Data to process →
-- ==== Sys2Proof/Machine/Lines.lean ====
section
/-!
DEFINITION. The course of a line through a weft channel: strip fetch and decode (R161 to R164, R170, R171, R437), rendering
(R200, R216, R217), sending (R52, R56, R60, R61, R212, R213, R257, R258, R279), misses (R53), and hub acknowledgements
(R220 to R224, R266, R267).
-/
namespace Sys2Proof.Machine

/-! ### Strip fetch (R161, R170, R171, R437) -/

/-- The fetch streams of a job: two in HALF_DROP. -/
def streamsOf (s : State) : List Nat := if s.job.rep.mode = 2 then [0, 1] else [0]

/-- The image of channel c, its job line for image line L, and SCALE_Y at that line. -/
def jobLine (s : State) (c : Nat) (line : Int) : Option (Image × Int × Nat) :=
  (jobImage s c).map fun m => (m, line - s.job.first, bankGet (cfgAt s c line).regs Fld.WFT_CFG_SCALE_Y c + 1)

/-- The strip of a stream that image line L takes, with the output lines from L to the strip's end. -/
def stripAt (s : State) (c st : Nat) (line : Int) : Option (Nat × Nat) :=
  match jobLine s c line with
  | none => none
  | some (m, y, sy) =>
    match streamLine s.job.rep m.height sy st y with
    | none => none
    | some u =>
      let stop := Nat.min ((u / m.lps + 1) * m.lps) m.height
      some (u / m.lps, (stop - u) * sy - (y % (sy : Int)).toNat)

/-- Strips a stream's buffers have been given, in fetch order. -/
def streamBufs (x : Chan) (st : Nat) : List BufStrip := x.bufs.filter (·.stream == st)

/-- The next strip of a stream in a free half or quarter, when the job has one: at most two per stream. -/
def fetchNext (s : State) (c st : Nat) : State :=
  let x := chan s c
  let bs := streamBufs x st
  let line := match bs.getLast? with | some b => b.firstLine + b.lines | none => x.render
  if 2 ≤ bs.length ∨ !inJob s c ∨ !lineWanted s line then s
  else match stripAt s c st line with
    | none => s
    | some (i, n) => setChan s c fun x => { x with bufs := x.bufs ++ [{ stream := st, index := i, firstLine := line, lines := n }] }

/-- The free halves of a channel filled and the reads of stored strips begun. -/
def fillBuffers (s : State) (c : Nat) : State :=
  let s := (streamsOf s).foldl (fun s st => fetchNext (fetchNext s c st) c st) s
  startReads s c

/-- The buffers whose last line lies before image line L given back: reads under way end, and a verified strip becomes the one
that REPEAT_PREVIOUS repeats. -/
def dropBuffers (s : State) (c : Nat) (line : Int) : State :=
  let h := nth s.job.images c 0
  let gone (b : BufStrip) : Bool := decide (b.firstLine + b.lines ≤ line)
  let s := ((chan s c).bufs.filter fun b => gone b && b.reading && !b.ready && !b.failed).foldl (fun s b => endRead s c b.copy) s
  let w := match findImage s h with | some m => imageLine m | none => 0
  let s := setChan s c fun x =>
    let good := x.bufs.filter fun b => gone b && b.ready
    let last := good.foldl (fun l b => (b.stream, lastN w b.data) :: l.filter (·.1 != b.stream)) x.lastGood
    { x with bufs := x.bufs.filter (!gone ·), lastGood := last }
  fillBuffers s c

/-- A strip of a channel's buffer changed. -/
def setBuf (s : State) (c : Nat) (b b' : BufStrip) : State :=
  setChan s c fun x => { x with bufs := x.bufs.map fun y => if y = b then b' else y }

The problem →
Beginning with the line holding "def fetchNext (s" and ending with the line holding "some (i, n)", write out the stretch of material above exactly; add no further lines.

Answer section →
def fetchNext (s : State) (c st : Nat) : State :=
  let x := chan s c
  let bs := streamBufs x st
  let line := match bs.getLast? with | some b => b.firstLine + b.lines | none => x.render
  if 2 ≤ bs.length ∨ !inJob s c ∨ !lineWanted s line then s
  else match stripAt s c st line with
    | none => s
    | some (i, n) => setChan s c fun x => { x with bufs := x.bufs ++ [{ stream := st, index := i, firstLine := line, lines := n }] }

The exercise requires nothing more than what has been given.